EXERCISE PROMPT:
In the listing below, a line holding "match c.cur with" and a line holding "def Dev.peerFaults (d" mark the range. Retype both exactly, with all lines between them.

EXERCISE MATERIAL:
-- ==== Sys2Proof/Machine/SafetyOps.lean ====
section
/-!
DEFINITION. The operations of the two safety channels (16): the safety set, faults, decisions and their application, cycle messages
and their exchange.
-/

namespace Sys2Proof.Machine

open Sys2Proof

/-! ### The safety set (R446, R447) -/

/-- Entry `p` of the pairs of a set, `f` of its functions, `x` of its safe outputs. -/
def setPair (s : List Word) (p : Nat) : Word := s.getD (4 + p) 0
def setFn (s : List Word) (f : Nat) : Word := s.getD (12 + f) 0
def setSo (s : List Word) (x : Nat) : Word := s.getD (20 + x) 0

/-- Pair `p` is used. -/
def pairUsed (s : List Word) (p : Nat) : Bool := wbit (setPair s p) 31

/-- The TP that input `i` names, 0xF none. -/
def inputTp (s : List Word) (i : Nat) : Nat :=
  if i % 2 = 0 then wbits (setPair s (i / 2)) 23 20 else wbits (setPair s (i / 2)) 19 16

/-- The bank mask of a function. -/
def fnBanks (s : List Word) (f : Nat) : Nat := wbits (setFn s f) 23 20

/-- An entry of a set fails R447; an entry whose used bit is 0 is not checked further (assumption log 21). -/
def setWordBad (s : List Word) (k : Nat) : Bool :=
  let w := s.getD k 0
  if k = 0 then w ≠ 0x53465836
  else if k = 1 then w ≠ 0x00010000
  else if k = 2 then wbits w 31 16 ≠ 0
  else if k = 3 then w ≠ 0
  else if k < 12 then
    wbit w 31 && (wbits w 29 24 ≠ 0 || wbits w 15 8 = 0 || 16 < wbits w 15 8 || wbits w 7 0 = 0
      || (3 < wbits w 23 20 && wbits w 23 20 ≠ 15) || (3 < wbits w 19 16 && wbits w 19 16 ≠ 15)
      || (wbits w 23 20 = wbits w 19 16 && wbits w 23 20 ≠ 15)
      || !(List.range 8).any fun f => wbit (setFn s f) 31 && wbits (setFn s f) 26 24 = k - 4)
  else if k < 20 then
    wbit w 31 && ((wbits w 30 28 ≠ 1 && wbits w 30 28 ≠ 2) || !pairUsed s (wbits w 26 24)
      || (if wbits w 30 28 = 1 then wbits w 15 0 ≠ 0 else wbits w 15 0 < 10 || 30000 < wbits w 15 0)
      || (wbit w 27 && pairUsed s (wbits w 19 16 / 2)))
  else if k < 22 then
    wbit w 31 && ((wbits w 30 28 ≠ 1 && wbits w 30 28 ≠ 2) || wbits w 27 24 = 0 || wbits w 23 22 ≠ 0 || wbits w 15 0 ≠ 0
      || (wbits w 30 28 = 1 && wbits w 21 16 ≠ 0))
  else if k < 31 then w ≠ 0
  else false

/-- The index of the first word of a set that fails R447. -/
def setFailWord (s : List Word) : Option Nat := (List.range 31).find? (setWordBad s)

/-- The CRC of a set matches (R446). -/
def setCrcOk (s : List Word) : Bool := s.length = 32 && crcWords (s.take 31) = s.getD 31 0

/-! ### Channels -/

/-- The bits of a mask below `n`. -/
def maskList (n m : Nat) : List Nat := (List.range n).filter fun i => m.testBit i

/-- The mask of the numbers below `n` that satisfy a test. -/
def maskOf (n : Nat) (f : Nat → Bool) : Nat := (List.range n).foldl (fun m i => m + (if f i then 2 ^ i else 0)) 0

/-- The bits of `a` that are not in `b`. -/
def andNot (a b : Nat) : Nat := a ^^^ (a &&& b)

/-- Channel A, or channel B. -/
def Dev.chan (d : Dev) (b : Bool) : SChan := if b then d.safety.b else d.safety.a

def Dev.modChan (d : Dev) (b : Bool) (f : SChan → SChan) : Dev :=
  if b then { d with safety := { d.safety with b := f d.safety.b } } else { d with safety := { d.safety with a := f d.safety.a } }

def Dev.modSafety (d : Dev) (f : SafetySt → SafetySt) : Dev := { d with safety := f d.safety }

/-- The levels of STOEN_A3–STOEN_A0 follow channel A's banks, its fault-free running and the governor's hold (R440, R527); they are low
until the boot has configured the PWM generator (R36). -/
def Dev.stoenA (d : Dev) : Dev :=
  let c := d.safety.a
  d.fs R.SAFETY_OUT F.SAFETY_OUT_STOEN_A (if c.on && !d.safety.thermal && d.pwmConfigured then 15 - c.sto % 16 else 0)

/-- The levels of STOEN_B3–STOEN_B0 (R433), low until the boot has configured the PWM generator (R36). -/
def Dev.stoenB (d : Dev) (v : Nat) : Dev := d.fs R.SAFETY_OUT F.SAFETY_OUT_STOEN_B (if d.pwmConfigured then v else 0)

/-- A safe output's switch in a channel may be on while a mask of banks is held (R442). -/
def soOn (s : Option (List Word)) (sto cmd x : Nat) : Bool :=
  match s with
  | none => false
  | some s =>
    let w := setSo s x
    wbit w 31 && sto &&& wbits w 27 24 = 0 && (wbits w 30 28 = 1 || cmd.testBit x)

/-- Channel A's command of SOx: the brake-release command of the axis of an SBC output (R442). -/
def Dev.soCmdA (d : Dev) : Nat :=
  maskOf 2 fun x => match d.safety.a.set with
    | none => false
    | some s => wbit (setSo s x) 31 && wbits (setSo s x) 30 28 = 2 &&
        d.fb (R.AXIS_STATUS (wbits (setSo s x) 21 16)) F.AXIS_STATUS_BRAKE_RELEASED

/-- The commands of the switches SO0A, SO0B, SO1A, SO1B as the motion die knows them. -/
def Dev.soRegs (d : Dev) : Dev :=
  let a := d.safety.a.so
  let b := d.safety.b.so
  d.fs R.SAFETY_OUT F.SAFETY_OUT_SO_CMD (a % 2 + 2 * (b % 2) + 4 * (a / 2 % 2) + 8 * (b / 2 % 2))

/-- The STO state of channel A becomes `m`: source 544, the time, a strobe, and the axes of each bank that changes (R440, R443, R453).
A bank newly held puts its bound axes into SAFE_OFF; a bank released lets them leave it. -/
def Dev.stoApply (d : Dev) (m : Nat) : Dev :=
  let old := d.fg R.SAFETY_STATUS F.SAFETY_STATUS_STO
  if old = m then d else
  let d := d.fs R.SAFETY_STATUS F.SAFETY_STATUS_STO m
  let d := (d.wr64 R.SAFETY_EVENT_TIME d.ns).raise 544
  let d := if d.fb R.SNAP_CFG F.SNAP_CFG_SAFETY then d.strobe 3 0 else d
  let d := d.each (maskList 4 (andNot m old)) fun d n => d.each (laneAxes n) Dev.safeOff
  d.each (maskList 4 (andNot old m)) fun d n => d.each (laneAxes n) Dev.safeRelease

/-- A channel holds STO on the banks `m`, with the safe-output switches `so` (R440, R442). -/
def Dev.chanApply (d : Dev) (b : Bool) (m so : Nat) : Dev :=
  let d := d.modChan b fun c => { c with sto := m, next := c.next ||| m, so := so }
  let d := d.soRegs
  if b then d else (d.stoApply m).stoenA

/-- The fault bits that channel A shows in SAFETY_FAULT (R444, R453); FIRST keeps the first since the last acknowledge. -/
def Dev.showFaults (d : Dev) : Dev :=
  let f := d.safety.a.faults
  let d := d.each (maskList 8 f) fun d k =>
    let d := if d.rd R.SAFETY_FAULT &&& 0xFF = 0 then d.fs R.SAFETY_FAULT F.SAFETY_FAULT_FIRST k else d
    d.setFlag R.SAFETY_FAULT k 545
  d.fsb R.SAFETY_STATUS F.SAFETY_STATUS_FAULT (f ≠ 0)

/-- A channel takes fault bit `k`, by itself or from the other's message: it holds STO on every bank and turns every switch off
(R444). -/
def Dev.chanFault (d : Dev) (b : Bool) (k : Nat) : Dev :=
  let d := d.modChan b fun c => { c with faults := c.faults ||| 2 ^ k, next := 15, soNext := 0, starts := 0 }
  let d := d.chanApply b 15 0
  if b then d else d.showFaults

/-! ### Messages (R430–R432) -/

/-- The own message of cycle `k` of a channel. -/
def SChan.msgOf (c : SChan) (k : Nat) : Option SMsg :=
  match c.cur with
  | some m => if m.cycle = k % 65536 then some m else
    (match c.prev with | some p => if p.cycle = k % 65536 then some p else none | none => none)
  | none => none

/-- A channel takes fragment `j` of a message (R431). -/
def SChan.take (c : SChan) (m : SMsg) (j : Nat) : SChan :=
  let got := if c.rx.cycle = m.cycle then c.got ||| 2 ^ j else 2 ^ j
  if got = 7 then { c with rx := m, got := got, peer := some m } else { c with rx := m, got := got }

/-- What channel A shows of channel B's latest complete message. -/
def Dev.showPeer (d : Dev) : Dev :=
  match d.safety.a.peer with
  | some m => d.fs R.SAFETY_IN F.SAFETY_IN_CH_B m.filt
  | none => d

/-- The faults of the other channel's latest complete message act on a channel as well (R444). -/
def Dev.peerFaults (d : Dev) (b : Bool) : Dev :=
  match (d.chan b).peer with
  | some m => d.each (maskList 8 (andNot m.faults (d.chan b).faults)) fun d k => d.chanFault b k
  | none => d

/-- A channel receives fragment `j` of the other's message in a good frame. -/
def Dev.chanTake (d : Dev) (b : Bool) (m : SMsg) (j : Nat) : Dev :=
  if !(d.chan b).on then d else
  let was := (d.chan b).peer
  let d := d.modChan b fun c => c.take m j
  if (d.chan b).peer = was then d
  else
    let d := d.peerFaults b
    if b then d else d.showPeer

/-- The own message of a channel after its decision. -/
def Dev.ownMsg (d : Dev) (b : Bool) : SMsg :=
  let c := d.chan b
  { cycle := d.safety.cyc % 65536, filt := c.lat, pd := c.pd, demf := c.demf, sto := c.next, so := if b then c.so else d.soCmdA
    tpf := c.tpf, disc := c.disc, pend := c.pend, faults := c.faults
    crc := match c.set with | some s => s.getD 31 0 | none => 0
    loaded := match d.safety.loaded with | some s => s.getD 31 0 &&& 0xFFFF | none => 0 }

/-! ### Pairs, functions, start-up (R436, R443, R449) -/

/-- Input `i` demands in a channel whose inputs are `v` (R436, R439). -/
def SChan.inDemands (c : SChan) (v i : Nat) : Bool :=
  match c.set with
  | none => false
  | some s => c.tpf.testBit i || (if i % 2 = 1 && wbit (setPair s (i / 2)) 30 then v.testBit i else !v.testBit i)

/-- A channel starts (R449): it holds STO on every bank with its switches off, and nothing received or counted is left. -/
def Dev.chanStart (d : Dev) (b : Bool) (set : Option (List Word)) : Dev :=
  let d := d.modChan b fun _ => { on := true, startup := true, set := set }
  let d := d.chanApply b 15 0
  if b then d else
  let d := (d.fsb R.SAFETY_STATUS F.SAFETY_STATUS_CH_A_RUN true).fsb R.SAFETY_STATUS F.SAFETY_STATUS_STARTUP true
  let d := d.fsb R.SAFETY_STATUS F.SAFETY_STATUS_SET_VALID set.isSome
  let d := d.wr R.SAFETY_SET_CRC (match set with | some s => s.getD 31 0 | none => 0)
  let d := d.wr R.SAFETY_SET_ID (match set with | some s => toW (wbits (s.getD 2 0) 15 0) | none => 0)
  d.wr R.SAFETY_CYCLE 0

/-- A channel is absent (R450): its switches are off; without channel A the STOEN_A pins are low. -/
def Dev.chanStop (d : Dev) (b : Bool) : Dev :=
  let d := (d.modChan b fun c => { faults := c.faults }).soRegs
  if b then d else (d.stoApply 15).stoenA |>.fsb R.SAFETY_STATUS F.SAFETY_STATUS_CH_A_RUN false

/-- The boot set as a starting channel finds it (R449): none where it is absent or fails; with the policy bit SAFETY its signature is
verified again (R505). -/
def Dev.bootSet (d : Dev) : Option (List Word) :=
  match d.safety.boot with
  | some s =>
    let signed := !(d.secured && d.fb R.SEC_LC F.SEC_LC_SAFETY) || (d.blockOk (s.flatMap wordBytes ++ d.safety.bootSig) false).isSome
    if setCrcOk s && (setFailWord s).isNone && signed then some s else none
  | none => none

/-- Channel A starts; channel B receives the set from it while it has none.  Channel B starts with the set that channel A has. -/
def Dev.safetyStart (d : Dev) (b : Bool) : Dev :=
  if b then d.chanStart true (if d.safety.a.on then d.safety.a.set else none)
  else
    let set := d.bootSet
    let d := (d.chanStart false set).modSafety fun s => { s with loaded := none, commit := false }
    if d.safety.b.on && d.safety.b.set.isNone then d.modChan true fun c => { c with set := set, startup := true } else d

end Sys2Proof.Machine
end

THE ANSWER:
  match c.cur with
  | some m => if m.cycle = k % 65536 then some m else
    (match c.prev with | some p => if p.cycle = k % 65536 then some p else none | none => none)
  | none => none

/-- A channel takes fragment `j` of a message (R431). -/
def SChan.take (c : SChan) (m : SMsg) (j : Nat) : SChan :=
  let got := if c.rx.cycle = m.cycle then c.got ||| 2 ^ j else 2 ^ j
  if got = 7 then { c with rx := m, got := got, peer := some m } else { c with rx := m, got := got }

/-- What channel A shows of channel B's latest complete message. -/
def Dev.showPeer (d : Dev) : Dev :=
  match d.safety.a.peer with
  | some m => d.fs R.SAFETY_IN F.SAFETY_IN_CH_B m.filt
  | none => d

/-- The faults of the other channel's latest complete message act on a channel as well (R444). -/
def Dev.peerFaults (d : Dev) (b : Bool) : Dev :=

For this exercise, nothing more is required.